• WORK TO BE COMPLETED: Write out again, exactly, the lines below starting at the one with "case flushRead op" and ending at the one with "rw [timingCalc, timingCalcInt, if_neg (by simp; omega), if_pos".

[[ INPUT open ]]

/-- A whole WRITE_READ: the two phases joined by the completion poll and the repeated START (R112, R202). -/
theorem runsTo_writeRead (w x d : Nat → Word) {c : Word} (h : Asked s q rest i .writeRead a m n) (hposm : 0 < m)
    (hposn : 0 < n)
    (he : s.env = v :: ((List.range m).map w ++ c :: (((List.range n).flatMap fun k => [x k, d k]) ++ more)))
    (hv : flagStartPending v = false) (hw : ∀ k < m, ReadyAnswer flagTxe (w k)) (hc : ReadyAnswer flagTc c)
    (hx : ∀ k < n, ReadyAnswer flagRxne (x k)) :
    runsTo (2 * m + 2 * n + 6) s { accept i q rest s with
      op := none, addr := a, outLen := m, inLen := n, i := m, j := n, err := none, params := none, result := some .ok
      inBuf := storeBytes d (List.range n) (accept i q rest s).inBuf
      delivered := s.delivered ++ [⟨.ok, some (storeBytes d (List.range n) (accept i q rest s).inBuf)⟩]
      hist := s.hist ++ ([.rd statusOff v, .wr ctrlOff (startWriteWord a m)] ++
        sendEvents (accept i q rest s).outBuf w (List.range m) ++
        [.rd statusOff c, .wr ctrlOff (startReadWord a n)] ++ receiveEvents x d (List.range n))
      env := more, draws := s.draws + (m + 2 * n + 2) } := by
  have hrun := runsTo_add (runsTo_writePhase w h (.inr rfl) hposm he hv hw)
    (runsTo_succ (step_tcPoll_restart h.mode rfl rfl rfl hc) (runsTo_succ (step_restartProg h.mode rfl)
      (runsTo_readPhase x d h.mode rfl rfl rfl rfl rfl hposn rfl hx)))
  rw [show 2 * m + 2 * n + 6 = 2 * m + 3 + (2 * n + 1 + 1 + 1) by omega,
    show s.draws + (m + 2 * n + 2) = s.draws + (m + 1) + 1 + 2 * n by omega]
  simpa [portWrite, h.pc] using hrun

end

theorem dataWord_eq_ofNat (b : Byte) : dataWord b = BitVec.ofNat 32 b.toNat := by simp [dataWord]

theorem dataByte_toNat (v : Word) : (dataByte v).toNat = v.toNat % 256 := by simp [dataByte, byteLane]

end Sys2Proof.Machine

namespace Sys2Proof.Proofs

open Sys2Proof Sys2Proof.Machine

/-- Settles O53: the descriptor is the encoding of its instruction, so the run is that of the two phases. -/
theorem writeReadRunsToOk : Obligations.WriteReadRunsToOk := by
  intro s addr m n ob ib rest a0 c w x d more hm hp hcfg hm1 hm2 hn1 hn2 hwf hq he ha0 hw hc hct hx
  have hmw : (BitVec.ofNat 32 m).toNat = m := Nat.mod_eq_of_lt (by omega)
  have hnw : (BitVec.ofNat 32 n).toNat = n := Nat.mod_eq_of_lt (by omega)
  have hasked : Asked s _ rest (.writeRead addr (BitVec.ofNat 32 m) (BitVec.ofNat 32 n)) .writeRead addr m n :=
    { mode := hm, pc := hp, inbox := hq, configured := hcfg
      decoded := decode_encode (.writeRead addr (BitVec.ofNat 32 m) (BitVec.ofNat 32 n))
      transaction := by simp only [transactionOf, hmw, hnw]
      lengths := by simp [lengthsOk, (lengthOk_iff m).mpr ⟨hm1, hm2⟩, (lengthOk_iff n).mpr ⟨hn1, hn2⟩] }
  refine ⟨_, runsTo_writeRead w x d hasked hm1 hn1 he ha0 hw ⟨hc, hct⟩ hx, hm, hp, rfl, rfl, rfl, rfl, rfl, ?_, ?_, ?_⟩
  · intro k hk
    simp [takesIn, memRead_storeBytes d hwf, hk, dataByte_toNat]
  · intro k hk
    simp [takesIn, memRead_storeBytes d hwf, hk]
  · obtain ⟨hstart, -⟩ := start_words addr m hm2
    obtain ⟨-, hrestart⟩ := start_words addr n hn2
    simp [sendEvents, receiveEvents, takesOut, hstart, hrestart, dataWord_eq_ofNat, statusOff, ctrlOff, dataOff]

end Sys2Proof.Proofs
end

section
/-! Control (41_timing_calculator): the edges along which a step moves control (R203). -/

namespace Sys2Proof.Machine

/-- Every move follows an edge of the table (R203, with R150 to R152 and R241). -/
theorem Move.edge {s t : State} (h : Move s t) : edge s.pc t.pc = true := by
  cases h
  case pollAbort op e hp hf hc => rcases hp with hp | hp | hp <;> simp [hp, Machine.edge]
  case pollStay op p hp hk hf hc hphase hv => rcases hk with rfl | rfl | rfl <;> simp [hp, Machine.edge]
  case send op hp hf ho hi hj => by_cases hl : s.i + 1 = s.outLen <;> simp [hp, hl, Machine.edge]
  case flushRead op hp hf he => cases flagTxis (draw s) <;> simp [hp, Machine.edge]
  case calculate | initOk | initFail | classify | unconfigured | setup | badLength | reject | finish | timing | delay |
      addressStay | addressGo | startWrite | startRead | sendReady | sentAll | sentFirst | stop | restart | receiveReady |
      receiveMore | receiveLast | clearError | clearNack | flushDummy | flushTxe =>
    simp [‹s.pc = _›, Machine.edge]

end Sys2Proof.Machine

namespace Sys2Proof.Proofs

open Sys2Proof Sys2Proof.Machine

/-- Settles O17: from the invariant every step is a move, and every move follows an edge. -/
theorem onlyListedTransitions : Obligations.OnlyListedTransitions := fun _ _ hinv hs => (move_of_step hinv hs).edge

end Sys2Proof.Proofs
end

section
/-! The calculator (41_timing_calculator): its guards, and what each regime answers by the ratio, over the naturals. -/

namespace Sys2Proof.Machine

/-! ### The guards -/

section
variable {clk f : Word}

/-- The first guard: a frequency above the largest accepted one (R141). -/
theorem timingCalc_tooFast (hf : 1000000 < f.toNat) : timingCalc clk f = .configErr .frequencyTooHigh := by
  rw [timingCalc, timingCalcInt, if_pos (by simp; omega)]

/-- The second guard: a frequency of zero (R141; the spec's own D12). -/
theorem timingCalc_zero (hf : f.toNat = 0) : timingCalc clk f = .defect .zeroTargetFrequency := by
  rw [timingCalc, timingCalcInt, if_neg (by simp; omega), if_pos (by omega)]

/-- The third guard: a ratio below the least one (R142). -/
theorem timingCalc_ratioTooSmall (hpos : 0 < f.toNat) (hmax : f.toNat ≤ 1000000) (hr : clk.toNat / f.toNat < 4) :
    timingCalc clk f = .configErr .ratioOutOfRange := by
  rw [timingCalc, timingCalcInt, if_neg (by simp; omega), if_neg (by omega), if_pos (by simp; omega)]

end

/-! ### Post-processing -/

/-- Fields in range pass the checks and are stored as they are, the delays raised to their minimums (R147). -/
theorem postProcess_ok {r : RawTiming} (hpre : 0 ≤ r.prescaler ∧ r.prescaler < 16) (hlow : 0 ≤ r.low ∧ r.low ≤ 255)
    (hhigh : 0 ≤ r.high ∧ r.high ≤ 255) (hsetup : r.setup ≤ 255) (hhold : r.hold ≤ 255) :
    ∃ p, postProcess r = .ok p ∧ (p.prescaler.toNat : Int) = r.prescaler ∧ (p.lowPeriod.toNat : Int) = r.low ∧
      (p.highPeriod.toNat : Int) = r.high ∧ (p.setupDelay.toNat : Int) = max r.setup 2 ∧
      (p.holdDelay.toNat : Int) = max r.hold 4 := by
  have hok : postProcess r = .ok r.clamped.narrow := by
    rw [postProcess, checkFields, if_neg, if_neg] <;> simp only [RawTiming.clamped, Config.setupMin, Config.holdMin] <;> omega
  obtain ⟨-, hs, hh⟩ := postProcess_ok_delays hok
  exact ⟨_, hok, ofInt4_toNat _ hpre.1 hpre.2, ofInt8_toNat r.low hlow.1 (by omega),
    ofInt8_toNat r.high hhigh.1 (by omega), hs, hh⟩

/-- A prescaler above its field's width is found before any other fault (R147). -/
theorem postProcess_prescalerOutOfRange {r : RawTiming} (h : 16 ≤ r.prescaler) :
    postProcess r = .defect .prescalerOutOfRange := if_pos h

/-- A low period above its field's width is an overflow (R147; the spec's own D14). -/
theorem postProcess_lowOverflow {r : RawTiming} (hpre : r.prescaler < 16) (hlow : 255 < r.low) :
    postProcess r = .defect .fieldOverflow := by
  rw [postProcess, checkFields, if_neg (by simpa [RawTiming.clamped] using hpre), if_pos (.inl hlow)]

/-! ### The Standard regime -/

/-- The Standard prescaler of a natural ratio (R143). -/
theorem standardPrescaler_natCast {ratio : Nat} (hr : 4 ≤ ratio) :
    standardPrescaler ratio = (min ((ratio + 511) / 512 - 1) 15 : Nat) := by
  simp only [standardPrescaler, clampInt, ceilDiv, Config.standardTicks]
  omega

/-- The Standard half period is at least 1, and fits its field exactly up to the ratio 8223 (R143, R149 (a)). -/
theorem standardHalf_bounds {ratio : Nat} (hr : 4 ≤ ratio) :
    1 ≤ standardHalf ratio ∧ (standardHalf ratio < 256 ↔ ratio ≤ 8223) := by
  have hpre := standardPrescaler_natCast hr
  obtain ⟨a, ha⟩ : ∃ a, a = standardPrescaler ratio + 1 := ⟨_, rfl⟩
  have hpos : 0 < a := by omega
  have hleast : 4 ≤ (ratio : Int) / a := (Int.le_ediv_iff_mul_le hpos).mpr (by omega)
  have hquot : (ratio : Int) / a < 514 ↔ (ratio : Int) < 514 * a := Int.ediv_lt_iff_lt_mul hpos
  rw [standardHalf, ← ha]
  omega

/-- The Standard regime's periods and delays, in naturals but for the hold delay's -1 (R143, R144). -/
theorem standardRaw_natCast (clk : Nat) {ratio a : Nat} (ha : standardPrescaler ratio + 1 = a)
    (hhalf : 0 ≤ standardHalf ratio) :
    (standardRaw clk ratio).low = ((ratio / a - 2) / 2 : Nat) ∧ (standardRaw clk ratio).high = ((ratio / a - 2) / 2 : Nat) ∧
      (standardRaw clk ratio).setup = (clk / 2000000 / a : Nat) ∧
      (standardRaw clk ratio).hold = (clk / 800000 / a : Nat) - 1 := by
  simp only [standardRaw, standardHalf, ha] at hhalf ⊢
  push_cast
  omega

/-- The Standard regime decides by its half period (R143, R148). -/
theorem timingCalc_standard {clk f : Word} {ratio : Nat} (hpos : 1 ≤ f.toNat) (hf : f.toNat ≤ 100000)
    (hratio : ratio = clk.toNat / f.toNat) (hr : 4 ≤ ratio) :
    timingCalc clk f =
      if standardHalf ratio ≥ 256 then .configErr .frequencyTooHigh else postProcess (standardRaw clk.toNat ratio) := by
  rw [timingCalc_eq_byRatio clk f ratio hpos (by omega) hratio hr, timingByRatio, if_pos (by simp; omega)]

/-- An Ok of the Standard regime, field by field (R143, R144, R147; the spec's own D13). -/
theorem timingCalc_standard_ok {clk f : Word} {ratio : Nat} (hpos : 1 ≤ f.toNat) (hf : f.toNat ≤ 100000)
    (hratio : ratio = clk.toNat / f.toNat) (hr : 4 ≤ ratio) (hr' : ratio ≤ 8223) :
    ∃ (p : TimingParameters) (a : Nat), timingCalc clk f = .ok p ∧
      a = p.prescaler.toNat + 1 ∧ p.prescaler.toNat = min ((ratio + 511) / 512 - 1) 15 ∧
      p.highPeriod.toNat = (ratio / a - 2) / 2 ∧ p.lowPeriod = p.highPeriod ∧
      p.setupDelay.toNat = max (clk.toNat / 2000000 / a) 2 ∧
      p.holdDelay.toNat + 1 = max (clk.toNat / 800000 / a) 5 := by
  obtain ⟨hleast, hmost⟩ := standardHalf_bounds hr
  have hhalf := hmost.mpr hr'
  have hpre := standardPrescaler_natCast hr
  obtain ⟨hsetup, hhold⟩ := standardRaw_delays hhalf (clock_lt_int hpos hratio (by omega))
  obtain ⟨p, hok, epre, elow, ehigh, esetup, ehold⟩ := postProcess_ok (r := standardRaw clk.toNat ratio)
    (by simp only [standardRaw]; omega) (by simp only [standardRaw]; omega) (by simp only [standardRaw]; omega)
    (by omega) (by omega)
  obtain ⟨a, ha⟩ : ∃ a, a = p.prescaler.toNat + 1 := ⟨_, rfl⟩
  have hdiv : standardPrescaler ratio + 1 = (a : Int) := by
    simp only [standardRaw] at epre
    omega
  refine ⟨p, a, by rw [timingCalc_standard hpos hf hratio hr, if_neg (by omega), hok], ha, by omega, ?_⟩
  obtain ⟨nlow, nhigh, nsetup, nhold⟩ := standardRaw_natCast clk.toNat hdiv (by omega)
  exact ⟨by omega, BitVec.eq_of_toNat_eq (by omega), by omega, by omega⟩

/-! ### The Fast and Fast-plus regimes -/

/-- The Fast and Fast-plus high period is no negative number (R145). -/
theorem fastHigh_nonneg {ratio : Int} (hr : 4 ≤ ratio) : 0 ≤ fastHigh ratio := by
  obtain ⟨hpre, hle, -⟩ := fastPrescaler_bounds hr
  have hleast : 3 ≤ ratio / (fastPrescaler ratio + 1) := (Int.le_ediv_iff_mul_le (by omega)).mpr (by omega)
  unfold fastHigh
  omega

/-- The Fast and Fast-plus regimes' periods and delays, in naturals but for the hold delay's -1 (R145, R146). -/
theorem fastRaw_natCast (clk f : Nat) {ratio a : Nat} (ha : fastPrescaler ratio + 1 = a) (hhigh : 0 ≤ fastHigh ratio) :
    (fastRaw clk f ratio).low = (2 * ((ratio / a - 3) / 3 + 1) : Nat) ∧
      (fastRaw clk f ratio).high = ((ratio / a - 3) / 3 : Nat) ∧
      (fastRaw clk f ratio).setup = (if 400000 < f then 0 else clk / 8000000 / a : Nat) ∧
      (fastRaw clk f ratio).hold = (clk / (if 400000 < f then 4000000 else 2000000) / a : Nat) - 1 := by
  simp only [fastRaw, fastHigh, ha, Config.fFast] at hhigh ⊢
  by_cases hplus : 400000 < f
  · simp only [if_pos hplus, if_pos (show (f : Int) > 400000 by omega)]
    exact ⟨by omega, by omega, by simp, by simp⟩
  · simp only [if_neg hplus, if_neg (show ¬ (f : Int) > 400000 by omega)]
    exact ⟨by omega, by omega, by simp, by simp⟩

section
variable {clk f : Word} {ratio : Nat} (hmin : 100000 < f.toNat) (hmax : f.toNat ≤ 1000000)
  (hratio : ratio = clk.toNat / f.toNat) (hr : 4 ≤ ratio)
include hmin hmax hratio hr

[[ INPUT closed ]]

• OUTPUT OF THE EXERCISE:
  case flushRead op hp hf he => cases flagTxis (draw s) <;> simp [hp, Machine.edge]
  case calculate | initOk | initFail | classify | unconfigured | setup | badLength | reject | finish | timing | delay |
      addressStay | addressGo | startWrite | startRead | sendReady | sentAll | sentFirst | stop | restart | receiveReady |
      receiveMore | receiveLast | clearError | clearNack | flushDummy | flushTxe =>
    simp [‹s.pc = _›, Machine.edge]

end Sys2Proof.Machine

namespace Sys2Proof.Proofs

open Sys2Proof Sys2Proof.Machine

/-- Settles O17: from the invariant every step is a move, and every move follows an edge. -/
theorem onlyListedTransitions : Obligations.OnlyListedTransitions := fun _ _ hinv hs => (move_of_step hinv hs).edge

end Sys2Proof.Proofs
end

section
/-! The calculator (41_timing_calculator): its guards, and what each regime answers by the ratio, over the naturals. -/

namespace Sys2Proof.Machine

/-! ### The guards -/

section
variable {clk f : Word}

/-- The first guard: a frequency above the largest accepted one (R141). -/
theorem timingCalc_tooFast (hf : 1000000 < f.toNat) : timingCalc clk f = .configErr .frequencyTooHigh := by
  rw [timingCalc, timingCalcInt, if_pos (by simp; omega)]

/-- The second guard: a frequency of zero (R141; the spec's own D12). -/
theorem timingCalc_zero (hf : f.toNat = 0) : timingCalc clk f = .defect .zeroTargetFrequency := by
  rw [timingCalc, timingCalcInt, if_neg (by simp; omega), if_pos (by omega)]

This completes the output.